▶ **Task goal**:
Say how many lines of the material below contain the word "match", with no other words.

--*--

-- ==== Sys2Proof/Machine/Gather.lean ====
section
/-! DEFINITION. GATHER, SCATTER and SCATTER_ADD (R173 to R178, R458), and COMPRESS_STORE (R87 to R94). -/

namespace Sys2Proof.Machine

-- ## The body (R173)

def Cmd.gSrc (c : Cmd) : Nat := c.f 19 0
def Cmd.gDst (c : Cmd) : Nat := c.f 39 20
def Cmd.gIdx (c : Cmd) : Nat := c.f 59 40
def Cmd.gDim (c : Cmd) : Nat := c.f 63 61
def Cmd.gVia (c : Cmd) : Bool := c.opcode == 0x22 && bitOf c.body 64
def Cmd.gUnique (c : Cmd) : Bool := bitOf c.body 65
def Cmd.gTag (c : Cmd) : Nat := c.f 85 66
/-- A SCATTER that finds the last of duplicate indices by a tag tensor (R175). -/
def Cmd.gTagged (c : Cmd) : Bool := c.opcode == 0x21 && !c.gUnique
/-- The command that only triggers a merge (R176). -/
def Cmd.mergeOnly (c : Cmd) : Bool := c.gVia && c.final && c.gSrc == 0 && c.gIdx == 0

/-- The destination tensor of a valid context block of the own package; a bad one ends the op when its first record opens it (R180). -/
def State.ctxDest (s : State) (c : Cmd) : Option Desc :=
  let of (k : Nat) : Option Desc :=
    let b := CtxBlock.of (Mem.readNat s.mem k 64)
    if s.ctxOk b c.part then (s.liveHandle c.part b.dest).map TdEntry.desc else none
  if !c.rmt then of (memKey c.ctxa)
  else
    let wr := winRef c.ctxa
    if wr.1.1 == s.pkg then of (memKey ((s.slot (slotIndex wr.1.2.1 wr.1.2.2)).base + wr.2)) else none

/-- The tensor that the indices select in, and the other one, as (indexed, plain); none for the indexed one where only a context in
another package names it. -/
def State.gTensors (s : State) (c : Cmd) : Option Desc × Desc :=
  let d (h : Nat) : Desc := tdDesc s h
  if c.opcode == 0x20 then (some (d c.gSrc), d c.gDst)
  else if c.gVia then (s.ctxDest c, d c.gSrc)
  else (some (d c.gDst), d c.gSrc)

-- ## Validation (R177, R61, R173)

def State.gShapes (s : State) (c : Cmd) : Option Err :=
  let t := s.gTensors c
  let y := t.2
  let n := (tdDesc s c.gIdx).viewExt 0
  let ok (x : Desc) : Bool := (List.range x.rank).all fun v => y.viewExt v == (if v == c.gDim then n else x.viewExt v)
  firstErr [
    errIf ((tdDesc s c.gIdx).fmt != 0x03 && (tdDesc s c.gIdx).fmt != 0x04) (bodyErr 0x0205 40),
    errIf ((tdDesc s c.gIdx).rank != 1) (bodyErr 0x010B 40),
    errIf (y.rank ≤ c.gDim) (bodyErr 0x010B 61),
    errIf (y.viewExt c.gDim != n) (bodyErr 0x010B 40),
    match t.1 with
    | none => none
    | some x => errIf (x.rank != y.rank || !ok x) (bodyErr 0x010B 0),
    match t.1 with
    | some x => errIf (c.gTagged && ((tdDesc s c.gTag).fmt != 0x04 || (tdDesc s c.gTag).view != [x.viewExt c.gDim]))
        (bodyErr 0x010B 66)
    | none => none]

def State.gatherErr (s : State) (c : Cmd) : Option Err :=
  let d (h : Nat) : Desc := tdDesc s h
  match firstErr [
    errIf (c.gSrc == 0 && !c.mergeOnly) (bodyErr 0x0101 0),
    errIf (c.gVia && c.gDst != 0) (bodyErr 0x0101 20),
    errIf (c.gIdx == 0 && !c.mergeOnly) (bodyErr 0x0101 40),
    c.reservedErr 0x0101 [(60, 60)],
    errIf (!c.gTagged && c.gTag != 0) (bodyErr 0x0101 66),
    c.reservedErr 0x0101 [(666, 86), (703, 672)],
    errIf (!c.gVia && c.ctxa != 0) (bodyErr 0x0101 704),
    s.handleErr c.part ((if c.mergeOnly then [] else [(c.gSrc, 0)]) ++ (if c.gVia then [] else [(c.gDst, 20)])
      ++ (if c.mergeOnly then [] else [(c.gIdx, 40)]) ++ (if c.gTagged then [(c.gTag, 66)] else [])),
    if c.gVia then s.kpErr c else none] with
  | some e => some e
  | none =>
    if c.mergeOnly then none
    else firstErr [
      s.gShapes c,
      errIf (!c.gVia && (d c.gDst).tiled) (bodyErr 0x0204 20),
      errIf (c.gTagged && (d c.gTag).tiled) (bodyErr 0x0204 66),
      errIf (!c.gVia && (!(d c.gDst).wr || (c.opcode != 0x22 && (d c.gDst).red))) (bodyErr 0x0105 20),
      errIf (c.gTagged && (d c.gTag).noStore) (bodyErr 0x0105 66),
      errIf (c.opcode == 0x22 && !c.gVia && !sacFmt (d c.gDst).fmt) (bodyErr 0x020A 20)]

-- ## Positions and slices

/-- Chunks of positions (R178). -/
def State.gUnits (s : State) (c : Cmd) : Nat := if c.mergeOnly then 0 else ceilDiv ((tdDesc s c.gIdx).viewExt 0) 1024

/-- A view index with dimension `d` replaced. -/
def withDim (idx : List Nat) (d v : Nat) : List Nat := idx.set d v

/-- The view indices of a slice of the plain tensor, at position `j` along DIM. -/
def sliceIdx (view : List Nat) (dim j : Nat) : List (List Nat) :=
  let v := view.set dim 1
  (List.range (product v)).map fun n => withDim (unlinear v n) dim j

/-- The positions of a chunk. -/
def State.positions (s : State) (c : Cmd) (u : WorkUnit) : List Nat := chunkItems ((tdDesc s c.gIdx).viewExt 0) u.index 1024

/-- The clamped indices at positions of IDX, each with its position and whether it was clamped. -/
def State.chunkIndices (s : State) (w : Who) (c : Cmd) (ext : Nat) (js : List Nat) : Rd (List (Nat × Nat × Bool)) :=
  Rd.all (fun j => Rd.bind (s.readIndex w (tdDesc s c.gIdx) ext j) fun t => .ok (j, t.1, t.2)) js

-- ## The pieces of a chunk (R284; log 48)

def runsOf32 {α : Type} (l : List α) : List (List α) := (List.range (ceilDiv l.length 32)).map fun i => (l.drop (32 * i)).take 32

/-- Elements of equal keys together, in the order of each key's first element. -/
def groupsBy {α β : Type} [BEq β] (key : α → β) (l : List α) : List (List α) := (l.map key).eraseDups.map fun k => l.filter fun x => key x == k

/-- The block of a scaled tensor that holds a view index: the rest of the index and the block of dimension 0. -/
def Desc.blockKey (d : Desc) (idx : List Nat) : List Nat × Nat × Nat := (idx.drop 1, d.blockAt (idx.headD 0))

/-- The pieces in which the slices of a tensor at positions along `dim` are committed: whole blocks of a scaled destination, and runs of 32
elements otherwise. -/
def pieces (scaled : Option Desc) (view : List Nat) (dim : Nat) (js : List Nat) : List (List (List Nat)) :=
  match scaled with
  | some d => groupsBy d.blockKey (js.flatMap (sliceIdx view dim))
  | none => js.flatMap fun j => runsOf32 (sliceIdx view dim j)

--*--

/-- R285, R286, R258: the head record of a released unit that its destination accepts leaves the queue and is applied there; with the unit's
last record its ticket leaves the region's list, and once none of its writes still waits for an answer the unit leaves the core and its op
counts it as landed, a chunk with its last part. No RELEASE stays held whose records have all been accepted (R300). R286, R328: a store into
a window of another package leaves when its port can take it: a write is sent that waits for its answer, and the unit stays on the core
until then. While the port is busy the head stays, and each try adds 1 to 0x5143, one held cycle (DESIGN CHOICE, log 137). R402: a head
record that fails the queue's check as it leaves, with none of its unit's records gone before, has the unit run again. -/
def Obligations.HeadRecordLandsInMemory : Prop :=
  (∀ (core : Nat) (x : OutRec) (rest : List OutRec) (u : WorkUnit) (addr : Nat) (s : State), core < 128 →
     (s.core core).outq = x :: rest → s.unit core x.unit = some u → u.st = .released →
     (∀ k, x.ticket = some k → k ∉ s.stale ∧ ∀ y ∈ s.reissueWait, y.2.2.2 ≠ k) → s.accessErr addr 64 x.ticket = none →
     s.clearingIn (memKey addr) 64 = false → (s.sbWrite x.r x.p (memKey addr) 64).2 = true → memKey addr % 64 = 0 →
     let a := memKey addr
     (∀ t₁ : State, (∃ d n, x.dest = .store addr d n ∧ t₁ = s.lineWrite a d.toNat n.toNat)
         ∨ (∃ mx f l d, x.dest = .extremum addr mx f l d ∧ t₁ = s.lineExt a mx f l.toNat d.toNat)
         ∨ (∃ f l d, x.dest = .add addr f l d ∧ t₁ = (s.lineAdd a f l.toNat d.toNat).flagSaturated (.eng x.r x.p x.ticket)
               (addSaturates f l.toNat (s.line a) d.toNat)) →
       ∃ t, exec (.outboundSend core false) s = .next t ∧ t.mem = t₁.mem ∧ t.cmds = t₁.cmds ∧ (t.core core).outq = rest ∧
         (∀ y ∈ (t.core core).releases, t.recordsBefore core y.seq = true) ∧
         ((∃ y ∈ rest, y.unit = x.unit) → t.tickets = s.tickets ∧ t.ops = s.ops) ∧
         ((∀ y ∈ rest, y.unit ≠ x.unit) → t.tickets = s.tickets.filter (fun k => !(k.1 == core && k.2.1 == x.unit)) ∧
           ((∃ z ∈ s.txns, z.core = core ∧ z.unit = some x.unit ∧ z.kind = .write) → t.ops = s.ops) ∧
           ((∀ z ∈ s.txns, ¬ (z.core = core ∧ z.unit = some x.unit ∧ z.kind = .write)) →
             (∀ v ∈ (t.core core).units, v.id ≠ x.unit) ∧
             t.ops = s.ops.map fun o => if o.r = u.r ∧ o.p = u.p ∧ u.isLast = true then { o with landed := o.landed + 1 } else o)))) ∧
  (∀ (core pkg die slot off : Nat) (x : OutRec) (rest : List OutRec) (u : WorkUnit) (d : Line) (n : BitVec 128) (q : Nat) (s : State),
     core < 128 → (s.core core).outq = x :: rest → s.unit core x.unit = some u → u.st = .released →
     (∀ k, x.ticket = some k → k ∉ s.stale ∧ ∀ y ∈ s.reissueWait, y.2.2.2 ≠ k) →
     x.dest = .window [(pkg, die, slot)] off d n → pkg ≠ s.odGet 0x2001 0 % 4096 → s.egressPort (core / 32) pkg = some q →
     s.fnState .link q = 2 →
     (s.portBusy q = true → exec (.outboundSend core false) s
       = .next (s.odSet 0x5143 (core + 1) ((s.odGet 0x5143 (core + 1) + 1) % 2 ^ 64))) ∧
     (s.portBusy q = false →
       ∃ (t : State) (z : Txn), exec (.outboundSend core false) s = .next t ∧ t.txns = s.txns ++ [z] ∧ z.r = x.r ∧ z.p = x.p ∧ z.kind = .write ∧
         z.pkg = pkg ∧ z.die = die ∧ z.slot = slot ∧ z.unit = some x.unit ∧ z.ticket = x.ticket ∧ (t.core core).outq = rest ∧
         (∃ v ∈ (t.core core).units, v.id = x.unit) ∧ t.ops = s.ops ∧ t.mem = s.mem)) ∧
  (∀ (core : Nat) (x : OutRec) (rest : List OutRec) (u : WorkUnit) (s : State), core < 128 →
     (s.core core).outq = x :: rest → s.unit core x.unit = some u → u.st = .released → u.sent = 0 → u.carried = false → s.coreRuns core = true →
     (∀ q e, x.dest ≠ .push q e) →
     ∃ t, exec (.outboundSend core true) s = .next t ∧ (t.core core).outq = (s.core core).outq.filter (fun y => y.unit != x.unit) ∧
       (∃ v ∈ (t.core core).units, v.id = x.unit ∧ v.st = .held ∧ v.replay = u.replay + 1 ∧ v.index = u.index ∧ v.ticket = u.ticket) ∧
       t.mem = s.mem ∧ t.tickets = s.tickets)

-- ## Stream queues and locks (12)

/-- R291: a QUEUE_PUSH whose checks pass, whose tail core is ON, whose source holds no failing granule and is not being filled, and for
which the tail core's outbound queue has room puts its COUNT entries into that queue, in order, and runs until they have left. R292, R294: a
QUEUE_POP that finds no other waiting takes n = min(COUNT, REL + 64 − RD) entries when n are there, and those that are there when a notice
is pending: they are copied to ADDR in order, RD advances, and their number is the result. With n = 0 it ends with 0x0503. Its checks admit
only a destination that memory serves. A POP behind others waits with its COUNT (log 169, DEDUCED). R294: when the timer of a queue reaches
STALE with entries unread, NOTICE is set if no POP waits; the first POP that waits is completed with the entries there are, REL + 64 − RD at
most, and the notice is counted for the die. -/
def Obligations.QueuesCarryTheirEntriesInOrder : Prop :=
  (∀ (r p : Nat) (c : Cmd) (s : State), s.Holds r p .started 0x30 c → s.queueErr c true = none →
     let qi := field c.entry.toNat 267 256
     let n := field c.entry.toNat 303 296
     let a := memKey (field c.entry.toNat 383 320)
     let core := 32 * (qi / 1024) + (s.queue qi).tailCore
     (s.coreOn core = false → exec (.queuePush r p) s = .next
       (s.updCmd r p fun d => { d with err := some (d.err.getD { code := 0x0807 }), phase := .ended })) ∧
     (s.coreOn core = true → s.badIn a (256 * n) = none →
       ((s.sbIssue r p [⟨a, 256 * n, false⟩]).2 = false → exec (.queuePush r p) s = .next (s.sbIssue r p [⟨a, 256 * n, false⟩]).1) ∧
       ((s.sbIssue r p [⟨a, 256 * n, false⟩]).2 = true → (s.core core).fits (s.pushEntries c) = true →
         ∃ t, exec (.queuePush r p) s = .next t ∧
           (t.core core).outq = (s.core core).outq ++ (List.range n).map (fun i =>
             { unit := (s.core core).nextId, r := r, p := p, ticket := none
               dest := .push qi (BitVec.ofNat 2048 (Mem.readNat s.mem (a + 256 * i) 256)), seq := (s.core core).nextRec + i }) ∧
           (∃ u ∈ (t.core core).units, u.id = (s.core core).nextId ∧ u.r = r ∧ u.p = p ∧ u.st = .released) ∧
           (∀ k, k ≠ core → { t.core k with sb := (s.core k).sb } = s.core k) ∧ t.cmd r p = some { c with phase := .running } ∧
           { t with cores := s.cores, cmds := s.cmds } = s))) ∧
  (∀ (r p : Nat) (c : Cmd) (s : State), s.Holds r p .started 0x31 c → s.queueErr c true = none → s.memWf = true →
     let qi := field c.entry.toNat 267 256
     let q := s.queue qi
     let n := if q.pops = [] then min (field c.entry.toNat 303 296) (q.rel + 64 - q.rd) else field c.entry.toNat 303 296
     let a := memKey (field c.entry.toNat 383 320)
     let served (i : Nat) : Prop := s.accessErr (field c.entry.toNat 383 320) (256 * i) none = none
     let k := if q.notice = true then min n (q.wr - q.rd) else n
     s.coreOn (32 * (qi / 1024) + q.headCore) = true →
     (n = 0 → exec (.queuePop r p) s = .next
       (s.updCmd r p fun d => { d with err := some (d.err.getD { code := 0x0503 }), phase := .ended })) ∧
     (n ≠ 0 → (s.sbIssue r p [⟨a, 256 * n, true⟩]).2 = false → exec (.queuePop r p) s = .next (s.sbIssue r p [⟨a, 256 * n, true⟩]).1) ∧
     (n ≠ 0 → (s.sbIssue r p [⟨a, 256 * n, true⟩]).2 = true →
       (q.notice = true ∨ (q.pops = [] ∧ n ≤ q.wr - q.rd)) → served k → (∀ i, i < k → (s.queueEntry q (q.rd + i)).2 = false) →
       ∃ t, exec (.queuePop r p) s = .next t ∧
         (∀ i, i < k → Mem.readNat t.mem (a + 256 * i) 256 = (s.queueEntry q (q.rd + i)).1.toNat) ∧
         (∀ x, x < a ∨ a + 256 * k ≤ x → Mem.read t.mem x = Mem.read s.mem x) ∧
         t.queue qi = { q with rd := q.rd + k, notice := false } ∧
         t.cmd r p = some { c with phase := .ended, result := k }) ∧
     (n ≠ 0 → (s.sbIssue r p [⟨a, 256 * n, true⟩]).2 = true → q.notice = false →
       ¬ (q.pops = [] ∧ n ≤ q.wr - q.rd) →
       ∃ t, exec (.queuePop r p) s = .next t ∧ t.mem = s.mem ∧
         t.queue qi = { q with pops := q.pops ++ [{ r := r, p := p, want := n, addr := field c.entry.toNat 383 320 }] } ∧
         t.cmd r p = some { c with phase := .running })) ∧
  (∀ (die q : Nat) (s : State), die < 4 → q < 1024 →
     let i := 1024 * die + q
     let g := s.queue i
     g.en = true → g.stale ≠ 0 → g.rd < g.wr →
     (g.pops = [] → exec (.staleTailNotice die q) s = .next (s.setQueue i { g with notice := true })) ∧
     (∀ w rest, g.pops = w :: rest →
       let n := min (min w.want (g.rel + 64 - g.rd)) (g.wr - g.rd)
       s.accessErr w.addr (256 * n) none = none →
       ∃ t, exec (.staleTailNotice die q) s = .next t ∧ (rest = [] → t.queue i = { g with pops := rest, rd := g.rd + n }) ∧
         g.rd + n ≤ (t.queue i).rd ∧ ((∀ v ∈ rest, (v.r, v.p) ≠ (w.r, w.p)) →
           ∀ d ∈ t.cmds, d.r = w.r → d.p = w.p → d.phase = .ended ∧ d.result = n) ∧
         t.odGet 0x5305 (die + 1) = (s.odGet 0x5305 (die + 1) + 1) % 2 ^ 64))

--*--

▶ **Response to the task**:
4